The problem. Lines from the top of the entries down to the line with "own that raises. -/" must be set down exactly as they stand, with both ends retained.

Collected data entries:
/-- With an operation waiting, a step is its turn. -/
theorem step_of_cons {s : State} {turn : Turn} {rest : List Turn} (h : s.agenda = turn :: rest) :
    step s = (s.setAgenda rest).runTurn turn := by
  rw [step, State.nextTurn, h]

/-- The next states of a step from `s`. -/
inductive State.StepsTo (s : State) : State → Prop
  /-- An operation of another agent, a `fetch`, or a turn of a halted core. -/
  | turn {turn : Turn} {rest : List Turn} (h : s.agenda = turn :: rest) : s.StepsTo (s.dequeued.turnState turn)
  /-- A Step whose fetch fails. -/
  | fetchFailed (he : s.err = none) (hp : 0xFFF ≤ s.pc.toNat) : s.StepsTo (s.dequeued.setErr (some (.outOfBounds s.pc)))
  /-- A Step of an unknown word or of an instruction that raises. -/
  | stepRaised (he : s.err = none) (hp : s.pc.toNat < 0xFFF) (e : Error) :
    s.StepsTo ((s.dequeued.setPc (s.pc + 2)).setErr (some e))
  /-- A Step that completes its instruction. -/
  | stepCompleted (he : s.err = none) (hp : s.pc.toNat < 0xFFF) (i : Instr)
    (hi : errorOf i (s.dequeued.setPc (s.pc + 2)) = none) : s.StepsTo ((s.dequeued.setPc (s.pc + 2)).completed i)
  /-- A `decode_execute` called on its own that raises. -/
  | directRaised {w : Word} {rest : List Turn} (h : s.agenda = .decodeExecute w :: rest) (he : s.err = none) (e : Error) :
    s.StepsTo (s.dequeued.setErr (some e))
  /-- A `decode_execute` called on its own that completes its instruction. -/
  | directCompleted {w : Word} {rest : List Turn} (h : s.agenda = .decodeExecute w :: rest) (he : s.err = none) (i : Instr)
    (hi : errorOf i s.dequeued = none) : s.StepsTo (s.dequeued.completed i)

/-- A Step of the core, run after its turn is taken. -/
theorem State.stepsTo_of_coreStep {s t : State} (h : s.dequeued.coreStep = .next t) : s.StepsTo t := by
  obtain ⟨he, ⟨hp, rfl⟩ | ⟨hp, ⟨f, -, rfl⟩ | ⟨i, -, hx⟩⟩⟩ := (State.coreStep_next _ t).mp h
  · exact .fetchFailed (s := s) he hp
  · exact .stepRaised (s := s) he hp _
  · obtain ⟨e, -, rfl⟩ | ⟨hi, rfl⟩ := (exec_next i _ t).mp hx
    · exact .stepRaised (s := s) he hp e
    · exact .stepCompleted (s := s) he hp i hi

/-- A `decode_execute` called on its own, run after its turn is taken. -/
theorem State.stepsTo_of_decodeExecute {s t : State} {w : Word} {rest : List Turn} (ha : s.agenda = .decodeExecute w :: rest)
    (h : s.dequeued.decodeExecute w = .next t) : s.StepsTo t := by
  obtain ⟨he, ⟨f, -, rfl⟩ | ⟨i, -, hx⟩⟩ := (State.decodeExecute_next w _ t).mp h
  · exact .directRaised ha he _
  · obtain ⟨e, -, rfl⟩ | ⟨hi, rfl⟩ := (exec_next i _ t).mp hx
    · exact .directRaised ha he e
    · exact .directCompleted ha he i hi

/-- Every next state of a step is one of these. -/
theorem step_stepsTo {s t : State} (h : step s = .next t) : s.StepsTo t := by
  obtain ⟨ha, hc⟩ | ⟨turn, rest, ha, hr⟩ := (step_next s t).mp h
  · rw [← State.dequeued_of_nil ha] at hc
    exact State.stepsTo_of_coreStep hc
  · rw [← State.dequeued_of_cons ha] at hr
    obtain ⟨-, -, hc⟩ | ⟨w, rfl, -, hd⟩ | ⟨-, rfl⟩ := (State.runTurn_next turn _ t).mp hr
    · exact State.stepsTo_of_coreStep hc
    · exact State.stepsTo_of_decodeExecute ha hd
    · exact .turn ha

/-- The state a fetch leaves (R84). -/
theorem State.fetch_state (s : State) :
    s.fetch.2 = s ∨ (∃ e, s.fetch.2 = s.setErr (some e)) ∨ (s.pc.toNat < 0xFFF ∧ s.fetch.2 = s.setPc (s.pc + 2)) := by
  obtain ⟨-, hf⟩ | ⟨-, -, hf⟩ | ⟨-, hp, hf⟩ := s.fetch_cases
  · exact .inl (by rw [hf])
  · exact .inr (.inl ⟨_, by rw [hf]; rfl⟩)
  · exact .inr (.inr ⟨hp, by rw [hf]; rfl⟩)

/-- A property that the agenda, PC and ERR do not bear on, and that every other turn and every completed instruction keeps, is
kept by every step. -/
theorem step_keeps (P : State → Prop) (hagenda : ∀ s l, P s → P (s.setAgenda l)) (hpc : ∀ s w, P s → P (s.setPc w))
    (herr : ∀ s e, P s → P (s.setErr e)) (hturn : ∀ turn s, turn ≠ .fetch → P s → P (s.turnState turn))
    (hexec : ∀ i s, errorOf i s = none → P s → P (s.completed i)) {s t : State} (h : step s = .next t) (hs : P s) :
    P t := by
  have hd : P s.dequeued := hagenda s _ hs
  cases step_stepsTo h with
  | @turn turn =>
    by_cases hf : turn = .fetch
    · subst hf
      show P s.dequeued.fetch.2
      obtain hk | ⟨e, hk⟩ | ⟨-, hk⟩ := s.dequeued.fetch_state <;> rw [hk]
      · exact hd
      · exact herr _ _ hd
      · exact hpc _ _ hd
    · exact hturn _ _ hf hd
  | fetchFailed => exact herr _ _ hd
  | stepRaised => exact herr _ _ (hpc _ _ hd)
  | stepCompleted _ _ i hi => exact hexec i _ hi (hpc _ _ hd)
  | directRaised => exact herr _ _ hd
  | directCompleted _ _ i hi => exact hexec i _ hi hd

end Sys2Proof.Machine
end

section
/-! The invariants of spec/10_state.md R26: `State.Inv`, which every operation keeps, and `State.StepInv`, which every operation keeps
while no `decode_execute` is called on its own; and the dirty flag of R18. -/

namespace Sys2Proof.Machine

/-! ## Memory and parameters (R19, R24) -/

theorem State.memWriteBytes_mem_wf {s : State} (a : Nat) (bs : List Byte) (h : s.mem.wf = true) :
    (s.memWriteBytes a bs).mem.wf = true := Memory.wf_writeBytes bs s.mem a h

theorem State.completed_mem_wf (i : Instr) {s : State} (h : s.mem.wf = true) : (s.completed i).mem.wf = true := by
  by_cases hm : (s.completed i).mem = s.mem
  · rw [hm]
    exact h
  · obtain ⟨x, rfl | rfl⟩ := State.completed_mem_ne hm
    · exact State.memWriteBytes_mem_wf _ _ h
    · exact State.memWriteBytes_mem_wf _ _ h

/-- A load is refused, or it stores its bytes and sets PC (R83, R198). -/
theorem State.turnState_loadProgram (bytes : List Byte) (s : State) :
    s.turnState (.loadProgram bytes) = (s.memWriteBytes 0x200 bytes).setPc 0x200 ∨ s.turnState (.loadProgram bytes) = s :=
  ite_eq_or_eq ..

theorem State.turnState_mem_wf {turn : Turn} {s : State} (hf : turn ≠ .fetch) (h : s.mem.wf = true) :
    (s.turnState turn).mem.wf = true := by
  cases turn with
  | fetch => exact absurd rfl hf
  | initFont => exact State.memWriteBytes_mem_wf _ _ h
  | loadProgram bytes =>
    obtain hl | hl := s.turnState_loadProgram bytes <;> rw [hl]
    · exact State.memWriteBytes_mem_wf _ _ h
    · exact h
  | reset => exact State.reset_mem_wf
  | core | decodeExecute | tick | keys | clearDirty => exact h

theorem State.turnState_cfg {turn : Turn} {s : State} (hf : turn ≠ .fetch) : (s.turnState turn).cfg = s.cfg := by
  cases turn with
  | fetch => exact absurd rfl hf
  | loadProgram bytes => exact ite_keeps State.cfg rfl rfl
  | core | decodeExecute | tick | keys | clearDirty | initFont | reset => rfl

/-- No step changes the parameters (R24). -/
theorem step_cfg {s t : State} (h : step s = .next t) : t.cfg = s.cfg :=
  step_keeps (fun u => u.cfg = s.cfg) (fun _ _ => id) (fun _ _ => id) (fun _ _ => id)
    (fun _ _ hf hu => (State.turnState_cfg hf).trans hu) (fun i u _ hu => (State.completed_cfg i u).trans hu) h rfl

/-- Every step keeps memory in canonical form (R19). -/
theorem step_mem_wf {s t : State} (h : step s = .next t) (hs : s.mem.wf = true) : t.mem.wf = true :=
  step_keeps (fun u => u.mem.wf = true) (fun _ _ => id) (fun _ _ => id) (fun _ _ => id)
    (fun _ _ hf => State.turnState_mem_wf hf) (fun i _ _ => State.completed_mem_wf i) h hs

/-- Settles O60: no operation writes memory but by runs of stores and by reset, and none writes the parameters. -/
theorem everyStepKeepsMemoryFormAndParameters : Obligations.EveryStepKeepsMemoryFormAndParameters := by
  unfold Obligations.EveryStepKeepsMemoryFormAndParameters
  exact fun s t h => ⟨step_mem_wf h, step_cfg h⟩

/-! ## I and the depth of the stack (R26 (a), (e)) -/

/-- With sound parameters a glyph's address is below 0x200 (R160). -/
theorem State.glyphAddr_toNat_le {s : State} {d : Byte} (hc : s.cfg.wellFormed = true) (hd : d.toNat ≤ 15) :
    (s.glyphAddr d).toNat ≤ 0x0FFF := by
  have hb : s.cfg.fontBase + 80 ≤ 0x200 := by simpa [Config.wellFormed] using hc
  rw [State.glyphAddr, BitVec.toNat_ofNat]
  exact (Nat.mod_le ..).trans (by omega)

/-- R26 (a): under `Q_INDEX_OVF` what an instruction writes to I is within 12 bits. -/
theorem State.completed_index_le {i : Instr} {s : State} (he : errorOf i s = none) (hc : s.cfg.wellFormed = true)
    (hq : s.cfg.qIndexOvf = true) (h : s.index.toNat ≤ 0x0FFF) : (s.completed i).index.toNat ≤ 0x0FFF := by
  by_cases hi : (s.completed i).index = s.index
  · rw [hi]
    exact h
  · obtain ⟨nnn, rfl⟩ | ⟨x, rfl | rfl⟩ := State.completed_index_ne hi
    · show (addr16 nnn).toNat ≤ 0x0FFF
      have := nnn.isLt
      rw [addr16_toNat]
      omega
    · rw [State.completed_addI_wrap x hq, State.setFlag_index, State.setIndex_index, BitVec.toNat_ofNat]
      omega
    · refine State.glyphAddr_toNat_le hc (Nat.not_lt.mp fun hlt => ?_)
      simp [errorOf, Nat.not_le.mpr hlt] at he

/-- R26 (e): CALL pushes only below the depth. -/
theorem State.completed_stack_length_le {i : Instr} {s : State} (he : errorOf i s = none)
    (h : s.stack.length ≤ s.cfg.stackDepth) : (s.completed i).stack.length ≤ s.cfg.stackDepth := by
  by_cases hk : (s.completed i).stack = s.stack
  · rw [hk]
    exact h
  · obtain ⟨nnn, rfl, hk⟩ | ⟨rfl, hk⟩ := State.completed_stack_ne hk <;> rw [hk]
    · by_contra hn
      have hfull : ¬ s.stack.length < s.cfg.stackDepth := hn
      simp [errorOf, hfull] at he
    · rw [List.length_tail]
      omega

theorem State.completed_inv {i : Instr} {s : State} (he : errorOf i s = none) (h : s.Inv) : (s.completed i).Inv := by
  obtain ⟨hm, hc, hi, hk⟩ := h
  rw [State.Inv, State.completed_cfg]
  exact ⟨State.completed_mem_wf i hm, hc, fun hq => State.completed_index_le he hc hq (hi hq),
    State.completed_stack_length_le he hk⟩

/-- Every other agent leaves I and the stack alone, or clears them (R81). -/
theorem State.turnState_inv {turn : Turn} {s : State} (hf : turn ≠ .fetch) (h : s.Inv) : (s.turnState turn).Inv := by
  obtain ⟨hm, hc, hi, hk⟩ := h
  rw [State.Inv, State.turnState_cfg hf]
  refine ⟨State.turnState_mem_wf hf hm, hc, ?_⟩
  cases turn with
  | fetch => exact absurd rfl hf
  | loadProgram bytes => obtain hl | hl := s.turnState_loadProgram bytes <;> rw [hl] <;> exact ⟨hi, hk⟩
  | reset => exact ⟨fun _ => Nat.zero_le _, Nat.zero_le _⟩
  | core | decodeExecute | tick | keys | clearDirty | initFont => exact ⟨hi, hk⟩

theorem step_inv {s t : State} (h : step s = .next t) (hs : s.Inv) : t.Inv :=
  step_keeps State.Inv (fun _ _ => id) (fun _ _ => id) (fun _ _ => id) (fun _ _ hf => State.turnState_inv hf)
    (fun _ _ he => State.completed_inv he) h hs

/-! ## Stack entries and PC (R26 (b), (c)) -/

theorem State.stepInv_iff (s : State) :
    s.StepInv ↔ (∀ turn ∈ s.agenda, turn.notDirect = true) ∧ (∀ w ∈ s.stack, 2 ≤ w.toNat ∧ w.toNat ≤ 0x1000) ∧
      s.pc.toNat ≤ 0x10FE := by
  simp [State.StepInv]

/-- A fetch below 0xFFF leaves PC in 2..0x1000. -/
theorem pc_add_two_range {p : Word} (h : p.toNat < 0xFFF) : 2 ≤ (p + 2).toNat ∧ (p + 2).toNat ≤ 0x1000 := by
  rw [BitVec.toNat_add]
  show 2 ≤ (p.toNat + 2) % 65536 ∧ (p.toNat + 2) % 65536 ≤ 0x1000
  omega

/-- R26 (b): what CALL pushes right after a fetch is in range, and RET only removes an entry. -/
theorem State.completed_stack_range {i : Instr} {s : State} (hp : 2 ≤ s.pc.toNat ∧ s.pc.toNat ≤ 0x1000)
    (h : ∀ w ∈ s.stack, 2 ≤ w.toNat ∧ w.toNat ≤ 0x1000) :
    ∀ w ∈ (s.completed i).stack, 2 ≤ w.toNat ∧ w.toNat ≤ 0x1000 := by
  by_cases hk : (s.completed i).stack = s.stack
  · rw [hk]
    exact h
  · obtain ⟨nnn, rfl, hk⟩ | ⟨rfl, hk⟩ := State.completed_stack_ne hk <;> rw [hk]
    · exact List.forall_mem_cons.mpr ⟨hp, h⟩
    · exact fun w hw => h w (List.mem_of_mem_tail hw)

/-- R26 (c): right after a fetch every way of changing PC ends at most at 0xFFF + 0xFF. -/
theorem State.completed_pc_le {i : Instr} {s : State} (he : errorOf i s = none) (hp : 2 ≤ s.pc.toNat ∧ s.pc.toNat ≤ 0x1000)
    (h : ∀ w ∈ s.stack, 2 ≤ w.toNat ∧ w.toNat ≤ 0x1000) : (s.completed i).pc.toNat ≤ 0x10FE := by
  have hskip : (s.pc + 2).toNat ≤ 0x10FE := by
    rw [BitVec.toNat_add]
    exact (Nat.mod_le ..).trans ((Nat.add_le_add_right hp.2 2).trans (by decide))
  by_cases hc : (s.completed i).pc = s.pc
  · rw [hc]
    omega
  · obtain ⟨nnn, -, hj⟩ | ⟨rfl, -⟩ | ⟨-, hj⟩ | ⟨-, hj⟩ | ⟨-, hj⟩ | ⟨nnn, -, hj⟩ | ⟨x, -, -, hj⟩ :=
      State.completed_pc_ne hc
    · have := nnn.isLt
      omega
    · have := h (s.completed .ret).pc (by rw [State.stack_of_completed_ret he]; exact List.mem_cons_self)
      omega
    · exact hj ▸ hskip
    · exact hj ▸ hskip
    · exact hj ▸ hskip
    · have := nnn.isLt
      have := (s.reg (if s.cfg.qJumpVx then addrReg nnn else 0)).isLt
      omega
    · have hsub : (s.pc - 2).toNat = s.pc.toNat - 2 := BitVec.toNat_sub_of_le (y := 2) (BitVec.le_def.mpr hp.1)
      rw [hj, hsub]
      omega

/-- Right after a fetch an instruction keeps R26 (b) and (c). -/
theorem State.completed_stepInv {i : Instr} {s : State} (he : errorOf i s = none)
    (hp : 2 ≤ s.pc.toNat ∧ s.pc.toNat ≤ 0x1000) (h : s.StepInv) : (s.completed i).StepInv := by
  obtain ⟨ha, hk, -⟩ := s.stepInv_iff.mp h
  refine (s.completed i).stepInv_iff.mpr ⟨?_, State.completed_stack_range hp hk, State.completed_pc_le he hp hk⟩
  rw [State.completed_agenda]
  exact ha

/-- PC may be set to any address that R26 (c) allows. -/
theorem State.setPc_stepInv {s : State} {w : Word} (h : s.StepInv) (hw : w.toNat ≤ 0x10FE) : (s.setPc w).StepInv :=
  ⟨h.1, h.2.1, hw⟩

Response to the exercise.
/-- With an operation waiting, a step is its turn. -/
theorem step_of_cons {s : State} {turn : Turn} {rest : List Turn} (h : s.agenda = turn :: rest) :
    step s = (s.setAgenda rest).runTurn turn := by
  rw [step, State.nextTurn, h]

/-- The next states of a step from `s`. -/
inductive State.StepsTo (s : State) : State → Prop
  /-- An operation of another agent, a `fetch`, or a turn of a halted core. -/
  | turn {turn : Turn} {rest : List Turn} (h : s.agenda = turn :: rest) : s.StepsTo (s.dequeued.turnState turn)
  /-- A Step whose fetch fails. -/
  | fetchFailed (he : s.err = none) (hp : 0xFFF ≤ s.pc.toNat) : s.StepsTo (s.dequeued.setErr (some (.outOfBounds s.pc)))
  /-- A Step of an unknown word or of an instruction that raises. -/
  | stepRaised (he : s.err = none) (hp : s.pc.toNat < 0xFFF) (e : Error) :
    s.StepsTo ((s.dequeued.setPc (s.pc + 2)).setErr (some e))
  /-- A Step that completes its instruction. -/
  | stepCompleted (he : s.err = none) (hp : s.pc.toNat < 0xFFF) (i : Instr)
    (hi : errorOf i (s.dequeued.setPc (s.pc + 2)) = none) : s.StepsTo ((s.dequeued.setPc (s.pc + 2)).completed i)
  /-- A `decode_execute` called on its own that raises. -/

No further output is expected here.